C’est par ce cri hostile au président Patrice Talon que les policiers ont été accueillis dans la rue de l’ancien chef de l’Etat Boni Yayi.
Un habitant, témoin raconte que "un parmi nous est parti voir les policiers et ils ont dit qu'ils ont appris qu'il y avait une marche par rapport aux résultats donnés mardi. Donc ils sont venus pour empêcher le président Boni Yayi de sortir".
Très rapidement, les voies menant au domicile de Boni Yayi ont été barricadées, la foule rassemblée chassée à coup de gaz lacrymogène. En riposte, les manifestants ont commencé à lancer des pierres.
Une personne est morte et un autre grièvement blessés depuis le début des violences qui ont éclaté mercredi après-midi après le déploiement des forces de sécurité autour du domicile de l'ancien président Boni Yayi dans la capitale économique.
Une femme a succombé à ses blessures jeudi matin après avoir reçu une balle dans le dos lors des manifestations, selon les informations de VOA Afrique. Selon la famille, un autre manifestant est dans un état critique.
Alain, un jeune étudiant, confie à VOA Afrique avoir été appelé à manifester : "On était à la maison quand les gens nous ont appelés pour nous dire que les policiers sont venus encercler le domicile du président Yayi. Nous avons débarqué. Sur le terrain, on a vu des policiers installés, ils étaient nombreux avec plus de sept véhicules".
Boni Yayi encerclé par la police
M. Yayi avait appelé à boycotter le scrutin de dimanche dont l'opposition avait été exclue. Son domicile a été encerclé quelques heures après l'annonce d'un taux d'abstention record.
Station d’essence et parc de vente de véhicules brûlés, le distributeur automatique de billets d’une banque saccagé, le bilan est bien lourd pour une manifestation qui n’a duré que quelques heures.
Certains usagers de la route, obligés de faire le grand tour avant de rentrer, s’énervent et condamnent ce regain de violence. "Ce n'est pas bon, nous voulons la paix dans notre pays", souligne un Béninois.
"Il s'agit des gens qui ont promis faire la violence. On dirait qu'ils o't mit leur menace à exécution. Sincèrement moi je suis découragé", explique un autre.

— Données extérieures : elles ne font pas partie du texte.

-- ==== Sys2Proof/Machine/Version.lean ====
section
/-! DEFINITION. The version registry (R230 to R236) and the version ops (R238, R239). -/

namespace Sys2Proof.Machine

/-- First register of a stage's registry (R245). -/
def verBase (t : Nat) : Nat := 0x60000 + 0x100 * t
/-- `ENABLE` of a stage. -/
def verEnable (d : Die) (t : Nat) : Bool := d.flag (verBase t) 0
/-- `LAG` of a stage. -/
def verLag (d : Die) (t : Nat) : Nat := d.get ⟨verBase t, 3, 1⟩ + 1
/-- `JOB` of a stage. -/
def verJob (d : Die) (t : Nat) : Nat := d.get ⟨verBase t, 7, 4⟩
/-- `SLOTS` of a stage. -/
def verSlots (d : Die) (t : Nat) : Nat := d.get ⟨verBase t, 10, 8⟩ + 1
/-- `START` of a stage. -/
def verStart (d : Die) (t : Nat) : Nat := d.reg48 (verBase t + 8)
/-- `NEWEST_USED`. -/
def verNewest (d : Die) (t : Nat) : Nat := d.get ⟨verBase t + 0x10, 7, 0⟩
/-- `USED_VALID`. -/
def verUsedValid (d : Die) (t : Nat) : Bool := d.flag (verBase t + 0x10) 8
/-- `LAST_COMMIT`. -/
def verLast (d : Die) (t : Nat) : Nat := d.get ⟨verBase t + 0x10, 23, 16⟩
/-- `COMMIT_VALID`. -/
def verCommitValid (d : Die) (t : Nat) : Bool := d.flag (verBase t + 0x10) 24
/-- First register of a slot. -/
def slotReg (t s : Nat) : Nat := verBase t + 0x20 + 8 * s
/-- `STATE` of a slot: 0 FREE, 1 OPEN, 2 SEALED, 3 OPEN_COMMITTED, 4 LIVE (R230). -/
def slotState (d : Die) (t s : Nat) : Nat := d.get ⟨slotReg t s, 2, 0⟩
/-- `NUMBER` of a slot. -/
def slotNumber (d : Die) (t s : Nat) : Nat := d.get ⟨slotReg t s, 15, 8⟩
/-- `REFS` of a slot. -/
def slotRefs (d : Die) (t s : Nat) : Nat := d.get ⟨slotReg t s, 31, 16⟩
/-- `PINS` of a slot. -/
def slotPins (d : Die) (t s : Nat) : Nat := d.get ⟨slotReg t s + 4, 3, 0⟩
/-- The die with a slot's state stored. -/
def setSlotState (t s v : Nat) (d : Die) : Die := d.put ⟨slotReg t s, 2, 0⟩ v
/-- The die with a slot's reference count stored. -/
def setSlotRefs (t s v : Nat) (d : Die) : Die := d.put ⟨slotReg t s, 31, 16⟩ v
/-- The die with a slot's pin count stored. -/
def setSlotPins (t s v : Nat) (d : Die) : Die := d.put ⟨slotReg t s + 4, 3, 0⟩ v

/-- The slot of a stage that holds a number in any state but FREE. -/
def slotOf (d : Die) (t n : Nat) : Option Nat :=
  (List.range 8).find? (fun s => decide (slotState d t s ≠ 0) && decide (slotNumber d t s = n))

/-- The lowest-numbered FREE slot among the first `SLOTS` (R234, R239). -/
def freeSlot (d : Die) (t : Nat) : Option Nat :=
  (List.range (verSlots d t)).find? (fun s => decide (slotState d t s = 0))

/-- Number `n` is ahead of `m` (R232). -/
def verAhead (n m : Nat) : Bool :=
  let k := (n + 256 - m % 256) % 256
  decide (1 ≤ k) && decide (k ≤ 127)

/-- The number that a window resolves (R231): that of window max(w − LAG, START − 1). -/
def windowNumber (d : Die) (t w : Nat) : Nat := max (w + 1 - verLag d t) (verStart d t) % 256

/-- A request for an absent number waits (R232); any other has retired. -/
def absentWaits (d : Die) (t n : Nat) : Bool :=
  !verCommitValid d t || decide (n = verLast d t) || verAhead n (verLast d t)

/-- A slot retires when nothing refers to it and a newer version is in use (R233). -/
def verRetire (t : Nat) (d : Die) : Die :=
  (List.range 8).foldl (fun d s =>
    if slotState d t s = 4 ∧ slotRefs d t s = 0 ∧ slotPins d t s = 0 ∧ verUsedValid d t ∧
        verAhead (verNewest d t) (slotNumber d t s) then setSlotState t s 0 d
    else d) d

/-- s`SD` of VER_USE, VER_PIN and ALLOC (R238). -/
def verWord (d : Die) (t s : Nat) : Word64 :=
  let b := d.reg (verBase t + 4)
  let mib := bitsOf b 14 0 + s * bitsOf b 26 15
  BitVec.ofNat 64 (slotNumber d t s + s <<< 8 + ((mib * 2 ^ 14) % 2 ^ 29) <<< 12)

/-- The op finishes with a status and what it writes. -/
def verDone (id : Nat) (st : Status) (res : Option (BitVec 5 × Word64)) (d : Die) : Die :=
  d.modOp id (fun o => { o with phase := .done st, result := res })

/-- `SD` of a version op. -/
def verSd (x : BitVec 96) : BitVec 5 := BitVec.ofNat 5 (opField x 13 9)

/-- A new reference to the LIVE slot `s` (R233, R238, R239 check 8). -/
def verTake (t s : Nat) (o : LongOp) (d : Die) : Die :=
  if slotRefs d t s = 65535 then verDone o.id .resourceExhausted none d
  else
    let n := slotNumber d t s
    let d := setSlotRefs t s (slotRefs d t s + 1) d
    let d := if !verUsedValid d t || verAhead n (verNewest d t) then
        (d.put ⟨verBase t + 0x10, 7, 0⟩ n).setFlag (verBase t + 0x10) 8
      else d
    verRetire t (verDone o.id .ok (some (verSd o.x, verWord d t s)) d)

/-- A VER_USE of number `o.stamp` is judged (R232): served, made to wait, or refused. -/
def verJudge (t : Nat) (o : LongOp) (d : Die) : Die :=
  match slotOf d t o.stamp with
  | some s => if slotState d t s = 4 then verTake t s o d else d
  | none => if absentWaits d t o.stamp then d else verDone o.id .invalidState none d

/-- The VER_USE ops of a stage that wait for a number, in arrival order. -/
def verWaiters (d : Die) (t n : Nat) : List LongOp :=
  d.ops.filter (fun o => decide (o.opcode = 0x70) && decide (o.phase = .running) &&
    decide (opField o.x 6 5 = t) && decide (o.stamp = n))

/-- The requests for a number are judged again, once a slot has become LIVE with it or has been freed
from it (R232). -/
def verWake (t n : Nat) (d : Die) : Die := (verWaiters d t n).foldl (fun d o => verJudge t o d) d

/-- A slot is freed. -/
def freeSlotOf (t s : Nat) (d : Die) : Die := verWake t (slotNumber d t s) (setSlotState t s 0 d)

/-! ## The ops -/

/-- The input register of a version op: its window or version number. -/
def verSa (x : BitVec 96) (th : Thread) : Nat := (th.sreg (opField x 18 14)).toNat

/-- The first checks that every version op of a stage shares (R239): s`SA` within its width, then the
stage enabled for the thread's job. -/
def verChk (w : OpWord) (bits : Nat) (t : ThreadId) (d : Die) (th : Thread)
    (k : Nat → Nat → Option Status) : Option Status :=
  let s := opField w.x 6 5
  let sa := verSa w.x th
  if 2 ^ bits ≤ sa then some .malformed
  else if !verEnable d s ∨ verJob d s ≠ (d.threadJob t).toNat then some .invalidState
  else k s sa

/-- The issue of a version op. -/
def issueVer (opcode : Nat) (t : ThreadId) (w : OpWord) (fields : List (Nat × Nat))
    (chk : Die → Thread → Option Status) (stamp : Die → Thread → Nat) (post : LongOp → Die → Die)
    (d : Die) : Die :=
  issueLong opcode .ver t w fields chk (fun th o => { o with phase := .running, stamp := stamp d th }) post d

/-- VER_USE in any `MODE` (R238, R239). -/
def dieVerUse (t : ThreadId) (w : OpWord) (d : Die) : Die :=
  let mode := opField w.x 8 7
  let number (d : Die) (th : Thread) : Nat :=
    if mode = 0 then windowNumber d (opField w.x 6 5) (verSa w.x th) else verSa w.x th
  issueVer 0x70 t w [(38, 0)]
    (fun d th =>
      if mode = 3 then some .malformed
      else verChk w (if mode = 0 then 48 else 8) t d th (fun s sa =>
        if mode = 0 ∧ sa < verStart d s then some .invalidState
        else match slotOf d s (number d th) with
          | some k => if mode ≠ 2 ∧ slotState d s k = 4 ∧ slotRefs d s k = 65535 then
              some .resourceExhausted else none
          | none => if mode = 2 ∨ !absentWaits d s (number d th) then some .invalidState else none))
    number
    (fun o d =>
      let s := opField w.x 6 5
      if mode = 2 then
        match slotOf d s o.stamp with
        | some k => verDone o.id .ok (some (verSd w.x, verWord d s k)) d
        | none => d
      else verJudge s o d) d

/-- The `TIMEOUT` of a waiting VER_USE expires (R238, R239); it does not count while the job is paused
(R420). -/
def dieVerUseTimeout (id : Nat) (d : Die) : Die :=
  match d.op? id with
  | none => d
  | some o =>
    if o.opcode = 0x70 ∧ o.phase = .running ∧ opField o.x 38 19 ≠ 0 ∧ !paused d o.job.toNat then
      finishOp id .timeout d
    else d

/-- Slot `s` takes number `n` (R234). -/
def verAlloc (t s n state : Nat) (d : Die) : Die :=
  (d.setReg (slotReg t s) (state + (n % 256) <<< 8)).setReg (slotReg t s + 4) 0

/-- VER_NEW in any `MODE` (R234, R238, R239). -/
def dieVerNew (t : ThreadId) (w : OpWord) (d : Die) : Die :=
  let mode := opField w.x 8 7
  issueVer 0x71 t w [(18, 0)]
    (fun d th =>
      if mode = 3 then some .malformed
      else verChk w (if mode = 1 then 8 else 48) t d th (fun s sa =>
        let b := d.reg (verBase s + 4)
        let n := (sa + 1) % 256
        if mode = 1 then
          match slotOf d s sa with
          | some k => if slotState d s k = 1 ∨ slotState d s k = 3 then none else some .invalidState
          | none => some .invalidState
        else if bitsOf b 26 15 = 0 ∨ 32768 < bitsOf b 14 0 + verSlots d s * bitsOf b 26 15 then
          some .malformed
        else if mode = 0 ∧ (slotOf d s n).isSome then some .invalidState
        else if mode = 2 ∧ ((List.range 8).any (fun k => decide (slotState d s k ≠ 0)) ∨
            sa ≠ (verStart d s + 2 ^ 48 - 1) % 2 ^ 48) then some .invalidState
        else if (freeSlot d s).isNone then some .resourceExhausted
        else none))
    (fun _ th => verSa w.x th)
    (fun o d =>
      let s := opField w.x 6 5
      let n := (o.stamp + 1) % 256
      if mode = 1 then
        match slotOf d s o.stamp with
        | some k =>
          let d := verDone o.id .ok none d
          if slotState d s k = 3 then verRetire s (verWake s o.stamp (setSlotState s k 4 d))
          else setSlotState s k 2 d
        | none => d
      else match freeSlot d s with
        | none => d
        | some k =>
          if mode = 0 then
            let d := verAlloc s k n (if verCommitValid d s ∧ n = verLast d s then 3 else 1) d
            verDone o.id .ok (some (verSd w.x, verWord d s k)) d
          else
            let d := verAlloc s k n 3 d
            verDone o.id .ok none ((d.put ⟨verBase s + 0x10, 23, 16⟩ n).setFlag (verBase s + 0x10) 24))
    d

/-- VER_PIN (R236, R238, R239). -/
def dieVerPin (t : ThreadId) (w : OpWord) (d : Die) : Die :=
  let newest := bitOf w.x.toNat 19
  let slot (d : Die) (th : Thread) : Option Nat :=
    let s := opField w.x 6 5
    if newest then (if verCommitValid d s then slotOf d s (verLast d s) else none)
    else slotOf d s (verSa w.x th)
  issueVer 0x72 t w [(6, 0), (19, 9)]
    (fun d th =>
      verChk w (if newest then 64 else 8) t d th (fun s _ =>
        match slot d th with
        | some k => if slotState d s k ≠ 4 then some .invalidState
          else if slotPins d s k = 15 then some .resourceExhausted else none
        | none => some .invalidState))
    (fun d th => (slot d th).getD 0)
    (fun o d =>
      let s := opField w.x 6 5
      let d := setSlotPins s o.stamp (slotPins d s o.stamp + 1) d
      verDone o.id .ok (some (verSd w.x, verWord d s o.stamp)) d) d

/-- VER_RELEASE in any `MODE` (R233, R234, R238, R239). `MICROBATCHES` of the stage counts each REF
(R241). -/
def dieVerRelease (t : ThreadId) (w : OpWord) (d : Die) : Die :=
  let mode := opField w.x 8 7
  issueVer 0x73 t w [(8, 0), (18, 14)]
    (fun d th =>
      if mode = 3 then some .malformed
      else verChk w 8 t d th (fun s sa =>
        match slotOf d s sa with
        | none => some .invalidState
        | some k =>
          if mode = 0 ∧ slotRefs d s k = 0 then some .invalidState
          else if mode = 1 ∧ slotPins d s k = 0 then some .invalidState
          else if mode = 2 ∧ slotState d s k = 4 ∧ (slotRefs d s k ≠ 0 ∨ slotPins d s k ≠ 0) then
            some .invalidState
          else none))
    (fun _ th => verSa w.x th)
    (fun o d =>
      let s := opField w.x 6 5
      match slotOf d s o.stamp with
      | none => d
      | some k =>
        let d := verDone o.id .ok none d
        if mode = 0 then
          let d := setSlotRefs s k (slotRefs d s k - 1) d
          let m := 0xA8028 + 0x40 * s
          verRetire s (d.setReg m ((d.reg m + 1) % 2 ^ 32))
        else if mode = 1 then verRetire s (setSlotPins s k (slotPins d s k - 1) d)
        else freeSlotOf s k d) d

/-- An op word with its `MODE` set: each mode of a version or ledger op is a row of its own. -/
def withMode (hi lo : Nat) (w : OpWord) (mode : Nat) : OpWord :=
  { w with x := BitVec.ofNat 96 (putBits w.x.toNat hi lo mode) }

/-- VER_USE BIND. -/
def dieVerUseBind (t : ThreadId) (w : OpWord) (d : Die) : Die := dieVerUse t (withMode 8 7 w 0) d
/-- VER_USE BY_NUMBER. -/
def dieVerUseByNumber (t : ThreadId) (w : OpWord) (d : Die) : Die := dieVerUse t (withMode 8 7 w 1) d
/-- VER_USE LOOKUP. -/
def dieVerUseLookup (t : ThreadId) (w : OpWord) (d : Die) : Die := dieVerUse t (withMode 8 7 w 2) d
/-- VER_NEW ALLOC. -/
def dieVerNewAlloc (t : ThreadId) (w : OpWord) (d : Die) : Die := dieVerNew t (withMode 8 7 w 0) d
/-- VER_NEW SEAL. -/
def dieVerNewSeal (t : ThreadId) (w : OpWord) (d : Die) : Die := dieVerNew t (withMode 8 7 w 1) d
/-- VER_NEW INITIAL. -/
def dieVerNewInitial (t : ThreadId) (w : OpWord) (d : Die) : Die := dieVerNew t (withMode 8 7 w 2) d
/-- VER_RELEASE REF. -/
def dieVerReleaseRef (t : ThreadId) (w : OpWord) (d : Die) : Die :=
  dieVerRelease t (withMode 8 7 w 0) d
/-- VER_RELEASE UNPIN. -/
def dieVerReleaseUnpin (t : ThreadId) (w : OpWord) (d : Die) : Die :=
  dieVerRelease t (withMode 8 7 w 1) d
/-- VER_RELEASE DISCARD. -/
def dieVerReleaseDiscard (t : ThreadId) (w : OpWord) (d : Die) : Die :=
  dieVerRelease t (withMode 8 7 w 2) d

/-! ## Notices and reset (R234) -/

/-- A commit notice of window `win` for job `j` (R234). -/
def verCommit (j win : Nat) (d : Die) : Die :=
  let n := (win + 1) % 256
  (List.range 4).foldl (fun d t =>
    if verJob d t ≠ j then d
    else
      let d := (d.put ⟨verBase t + 0x10, 23, 16⟩ n).setFlag (verBase t + 0x10) 24
      match slotOf d t n with
      | none => d
      | some s =>
        if slotState d t s = 1 then setSlotState t s 3 d
        else if slotState d t s = 2 then verRetire t (verWake t n (setSlotState t s 4 d))
        else d) d

/-- A repeat notice of window `win` for job `j` (R234). -/
def verRepeat (j win : Nat) (d : Die) : Die :=
  let n := (win + 1) % 256
  (List.range 4).foldl (fun d t =>
    if verJob d t ≠ j then d
    else match slotOf d t n with
      | none => d
      | some s => if slotState d t s = 1 ∨ slotState d t s = 2 then freeSlotOf t s d else d) d

/-- The slots after a partition reset that includes the die (R234, R245). -/
def verReset (d : Die) : Die :=
  (List.range 4).foldl (fun d t =>
    let d := (List.range 8).foldl (fun d s =>
      if slotState d t s = 4 then setSlotPins t s 0 (setSlotRefs t s 0 d)
      else setSlotState t s 0 d) d
    d.put ⟨verBase t + 0x10, 8, 8⟩ 0) d

end Sys2Proof.Machine
end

Arrestation manquée de l’ancien président ou opération destinée à empêcher une marche non autorisée? L’avocat de Boni Yayi répond par l'affirmative sur la tentative d'arrestation, pendant que le ministre de l’Intérieur apporte un démenti formel.
Pour lui, il s’agissait juste d’empêcher une marche non autorisée. Pour les jeunes patriotes du Bénin, les anciens présidents doivent préserver la paix.
"Les élections ont eu lieu, nous avons voté dans la paix. Le vote a eu lieu dans la paix et la quiétude. La fin du film est très claire".
L’ancien président a bénéficié du soutien de ses pairs de l’opposition qui ont réitéré leur engagement à arracher la réorganisation du scrutin.
Depuis mercredi à 17 heures, une ceinture de sécurité a été formée autour du palais de la présidence de la République, les portes de l’office de radiodiffusion et de télévision fermées et la sécurité renforcée.
Usine incendiée
Mais les violences ont aussi atteint le Nord. A Kandi, l'une des principales usines de coton du pays - secteur dans lequel le président Talon a fait fortune avant de se lancer en politique - a été incendiée dans la nuit.
"Des manifestants ont mis le feu à l'usine dans la soirée. On a encore aucune idée des dégâts mais ils sont énormes. Tout a brûlé", a confié à l'AFP un sapeur-pompier béninois.
Selon un habitant de Kandi joint au téléphone, les manifestants ont même tenté de "s'en prendre aux pompiers qui essaient d'éteindre le feu".
Ses détracteurs accusent le président Patrice Talon d'avoir engagé un tournant autoritaire au Bénin, pays modèle de la démocratie en Afrique de l'Ouest.
Chez ses opposants comme au sein de la société civile, on l'accuse d'être derrière l'exclusion des grands partis d'opposition - officiellement évincés pour n'avoir pas respecté le nouveau code électoral.
Le taux d’abstention de près de 80 %, selon des résultats partiels de la commission électorale, est considéré comme un désaveu pour le chef de l'Etat même s'il est assuré de voir les partis proches du pouvoir - seuls en lice - remporter la majorité au Parlement.
Mardi, les anciens présidents Boni Yayi (2006-2016) et Nicéphore Soglo (1991-1996) ont évoqué un "coup d'Etat électoral".
Amnesty International et de nombreuses associations locales de la société civile béninoise ont dénoncé les coupures d'internet ainsi qu'un "niveau de répression alarmant" au Bénin.